Ovviamente, rimanemmo interdetti da questo commento inusuale ed inaspettato. Negli anni successivi, quando poi ebbi modo di seguire le operazioni sia da Vicenza che direttamente da Zagabria e Sarajevo, ripensai spesso a quel commento e capii che aveva ragione.
Così mi trovai a Vicenza, presso il CAOC Charriot, in turno con altri colonnelli (Turco, Americano ed Inglese) come Current OPS Director a dirigere il traffico (circa 150 voli al giorno) di nostri intercettori, ricognitori, Tankers, AWACS per la gestione della NO FLY ZONE ed il supporto al UNPROFOR e alle operazioni di soccorso alla popolazione Provide Promise.
E’ durante l’Operazione Deny Flight che nella NFZ (no Fly zone), per la prima volta nella storia della NATO, viene ordinato e portato a compimento l’ingaggio ed abbattimento di velivoli militari.
 Sono le sei di mattina, il turno di notte sta per finire, ho gia’ ricevuto dai “OPS Plans” la Flight Schedule per oggi a partire dalle otto che passero’ al Current Ops Director che mi dara’ il cambio.

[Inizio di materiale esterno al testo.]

/-- One tile: every output is computed from the state before the instruction and written once (R213). -/
def Tens.runTile (t : Tens) (s0 : State) (c : CtxId) (s : State × BitVec 6) (tl : Nat × Nat × Nat) : State × BitVec 6 :=
  let a := t.arrOf tl.1
  (t.outs tl.2.1 tl.2.2).foldl (fun st mn =>
    let o := t.out s0 a tl.1 tl.2.1 tl.2.2 mn.1 mn.2 (s0.free + mn.1 * t.n + mn.2)
    (arrayRaise (t.put st.1 c a tl.1 tl.2.1 tl.2.2 mn.1 mn.2 o.1) a c o.2, st.2 ||| flToCtx o.2.fl)) s

/-- The running-sum region of every array that ran a tile holds unspecified values afterwards (R205). -/
def Tens.smear (t : Tens) (s : State) : State :=
  if t.dd.space = .acc then s
  else
    let n := 4 * t.tm * t.tn * t.sl
    (t.arrs.filter fun a => t.tiles.any fun tl => t.arrOf tl.1 == a).foldl (fun st a =>
      (st.setArr a { st.arr a with acc := memOver (st.arr a).acc (Config.accBytes - n) (freeBytes st n) }).draw n) s

/-- The bits of p[`PDST`] after CMPK (R115, R220). -/
def Tens.pdst (t : Tens) (s0 : State) (old : BitVec 64) (q tree : Nat) : BitVec 64 :=
  BitVec.ofNat 64 ((List.range 64).foldl (fun v m =>
    let bit := if t.m ≤ m then false
      else if !t.acts m || t.n == 0 then old.getLsbD m
      else
        let tile := m / t.tm * t.nN
        let a := t.arrOf tile
        (accOut t.dd 0 .rne (t.compare s0 a q tree m 0).1).1 != 0
    v + b2n bit * 2 ^ m) 0)

/-! ## Accesses -/

/-- The blocks whose scales a reduction reads (R156, R180, R182). -/
def Tens.blocks (t : Tens) : List Nat :=
  match t.op with
  | .cmpk _ _ => []
  | _ => (List.range (ceilDiv t.k 32)).filter fun b => !t.isInt || 32 * b % t.g == 0

/-- The arrays on whose own memories an operand is read: each running tile's with its rows and columns, or
once for an operand outside them (R207). -/
def Tens.spots (t : Tens) (d : Desc) : List (ArrId × Nat × Nat × Nat × Nat) :=
  if t.m = 0 ∨ t.n = 0 then []
  else if d.space = .buf ∨ d.space = .acc then
    t.tiles.map fun tl => (t.arrOf tl.1, tl.2.1 * t.tm, min t.m ((tl.2.1 + 1) * t.tm), tl.2.2 * t.tn, min t.n ((tl.2.2 + 1) * t.tn))
  else [(0, 0, t.m, 0, t.n)]

/-- What an instruction reads of A. -/
def Tens.aSegs (t : Tens) : List Seg :=
  if t.k = 0 then []
  else (t.spots t.da).flatMap fun q =>
    if t.tra then (List.range t.k).map fun k => rowSeg (fTA t.w) t.da q.1 (t.off.a + k) q.2.2.1
    else (List.range (q.2.2.1 - q.2.1)).flatMap fun i =>
      rowSeg (fTA t.w) t.da q.1 (t.off.a + q.2.1 + i) t.k :: scaleSegs (fTA t.w) t.da q.1 (t.off.a + q.2.1 + i) t.blocks

/-- What an instruction reads of B. -/
def Tens.bSegs (t : Tens) : List Seg :=
  if t.k = 0 then []
  else
    let bs := if t.isInt && !readsBScale t.op then [] else t.blocks
    (t.spots t.db).flatMap fun q =>
      if t.trb then (List.range t.k).map fun k => rowSeg (fTB t.w) t.db q.1 (t.off.b + k) q.2.2.2.2
      else
        let ms := if t.rowb then (List.range (q.2.2.1 - q.2.1)).map fun i => (q.2.1 + i) * t.db.e1 else [0]
        ms.flatMap fun r => (List.range (q.2.2.2.2 - q.2.2.2.1)).flatMap fun i =>
          rowSeg (fTB t.w) t.db q.1 (t.off.b + r + q.2.2.2.1 + i) t.k ::
            scaleSegs (fTB t.w) t.db q.1 (t.off.b + r + q.2.2.2.1 + i) bs

/-- The slot rows of a tile in `ACC` as segments (R206). -/
def Tens.slotSegs (t : Tens) (tr : Fin 32) (base : Nat) : List Seg :=
  t.tiles.flatMap fun tl => (List.range (min t.tm (t.m - tl.2.1 * t.tm))).map fun r =>
    { t := tr, sp := .acc, arr := t.arrOf tl.1,
      off := t.slotOff base tl.1 tl.2.1 tl.2.2 (tl.2.1 * t.tm + r) (tl.2.2 * t.tn),
      len := 4 * min t.tn (t.n - tl.2.2 * t.tn) }

/-- What an instruction reads of C, and of D's block scales (R145, R174). -/
def Tens.cSegs (t : Tens) : List Seg :=
  (match t.dc with
   | none => []
   | some c =>
     if c.space = .acc then t.slotSegs (fTC t.w) c.base
     else (t.spots c).flatMap fun q => (List.range (q.2.2.1 - q.2.1)).flatMap fun i =>
       rowsSegs (fTC t.w) c q.1 (t.off.c + q.2.1 + i) 1 q.2.2.2.2) ++
  (if t.dd.space = .acc then []
   else (t.spots t.dd).flatMap fun q => (List.range (q.2.2.1 - q.2.1)).flatMap fun i =>
     scaleSegs (fTD t.w) t.dd q.1 (t.off.d + q.2.1 + i) (List.range (ceilDiv q.2.2.2.2 32)))

/-- What an instruction writes of D. -/
def Tens.dSegs (t : Tens) : List Seg :=
  if t.dd.space = .acc then t.slotSegs (fTD t.w) t.dd.base
  else (t.spots t.dd).flatMap fun q =>
    ((List.range (q.2.2.1 - q.2.1)).filter fun i => t.acts (q.2.1 + i)).map fun i =>
      { t := fTD t.w, sp := t.dd.space, arr := q.1,
        off := t.dd.rowOff (t.off.d + q.2.1 + i) + t.dd.span q.2.2.2.1,
        len := t.dd.span q.2.2.2.2 - t.dd.span q.2.2.2.1 }

/-- What the lanes would write of D whatever their predicate (R60 is checked before the predicate, R98): its elements, since
its block scales are only read (R174). -/
def Tens.dAll (t : Tens) : List Seg :=
  if t.n = 0 then [] else (List.range t.m).map fun i => rowSeg (fTD t.w) t.dd 0 (t.off.d + i) t.n

/-- Every check at issue of a tensor instruction (R97). -/
def tensIss (s : State) (c : CtxId) (w : Insn) (op : TOp) : List Iss :=
  let k := tensMasks w op
  layoutIss w 2 k.1 k.2 ++ offsIss w ++ failIf (tensCodesBad w op || arrRangeBad s (s.ctx c) w) (iss .rsvdField) ++
  match tensOf s c w op with
  | none => [iss .rsvdField]
  | some t =>
    failIf (tensKindBad t || tensUseBad t) (iss .rsvdField) ++ tensShape t ++ tensAcc t ++ tensBuf t ++ tensRows t ++
      rdonlyIss (fTD w) t.dd ++ devWriteIss s c t.dAll

/-- A tensor instruction runs: its tiles, its predicate result and its flags. -/
def tensBody (c : CtxId) (op : TOp) (w : Insn) (s : State) : State :=
  match tensOf s c w op with
  | none => s
  | some t =>
    access s c (t.aSegs ++ t.bSegs ++ t.cSegs) t.dSegs fun s0 =>
      let r := t.tiles.foldl (t.runTile s0 c) (s0, 0)
      let s1 := t.smear (r.1.draw (if t.x.stat ∨ (t.k = 0 ∧ t.dc.isSome) then t.m * t.n else 0))
      let s2 := match op with
        | .cmpk q tree =>
          let pd := modF w 111 109
          if pd = 0 then s1
          else s1.setCtx c (pput (s1.ctx c) (Fin.ofNat 8 pd) (t.pdst s0 (pget t.x (Fin.ofNat 8 pd)) q tree))
        | _ => s1
      finishWrites s2 c t.dSegs r.2

/-- A tensor instruction issues. -/
def runTensor (s : State) (c : CtxId) (w : Insn) (op : TOp) : Res :=
  .next (issue s c w (op != .mma) (tensIss s c w op) (tensBody c op w))

/-- MMA (R110). -/
def execMma (c : CtxId) (w : Insn) (s : State) : Res := runTensor s c w .mma

/-- DIST (R112). -/
def execDist (c : CtxId) (w : Insn) (s : State) : Res := runTensor s c w (.dist (modF w 105 104))

/-- CMPK (R114, R115). -/
def execCmpk (c : CtxId) (w : Insn) (s : State) : Res :=
  runTensor s c w (.cmpk (modF w 108 106) (modF w 105 104))

end Sys2Proof.Machine
end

Sto organizzando la flow chart, quando sul collegamento satellitare “Magic” (AWAC) mi informa che gli F16 in rientro verso il Tanker per rifornimento in volo, lasciando la No Fly Zone hanno un contatto radar con velivoli sconosciuti e che il contatto e’ confermato da Magic: “no ID” …. ordino “Shadow, and Identify” (seguire e identificare). Nel frattempo i piloti riportano contatto visivo con 4 velivoli tipo Galeb serbi in formazione d’attacco con rotta verso un villaggio bosniaco.
 Chiamo sul telefono rosso il generale Chambers capo del CAOC che mi risponde da sotto la doccia (si stava preparando per venire come tutte le mattine al suo posto di comando dietro le mie spalle). Mi dice di lanciare via radio il Warning di violazione della No Fly Zone e di attenermi alle procedure di ingaggio. Lui sarebbe arrivato a minuti.

Tutto si svolge in minuti...secondi…: lancio il warning radio… i piloti riportano tramite Magic che la formazione sta attaccando il villaggio… do l’ordine al Magic di iniziare l’ingaggio…pochi minuti e gli F16 riportano “ingaggio terminato 3 velivoli Galeb abbattuti, il quarto cercando di fuggire “crashed on a hill” (si e’ schiantato sulla collina).
Nel frattempo Chambers e’ arrivato; lo “relaziono” sull’accaduto e pochi minuti dopo i telefoni sono diventati roventi… tutti i Comandi superiori vogliono informazioni.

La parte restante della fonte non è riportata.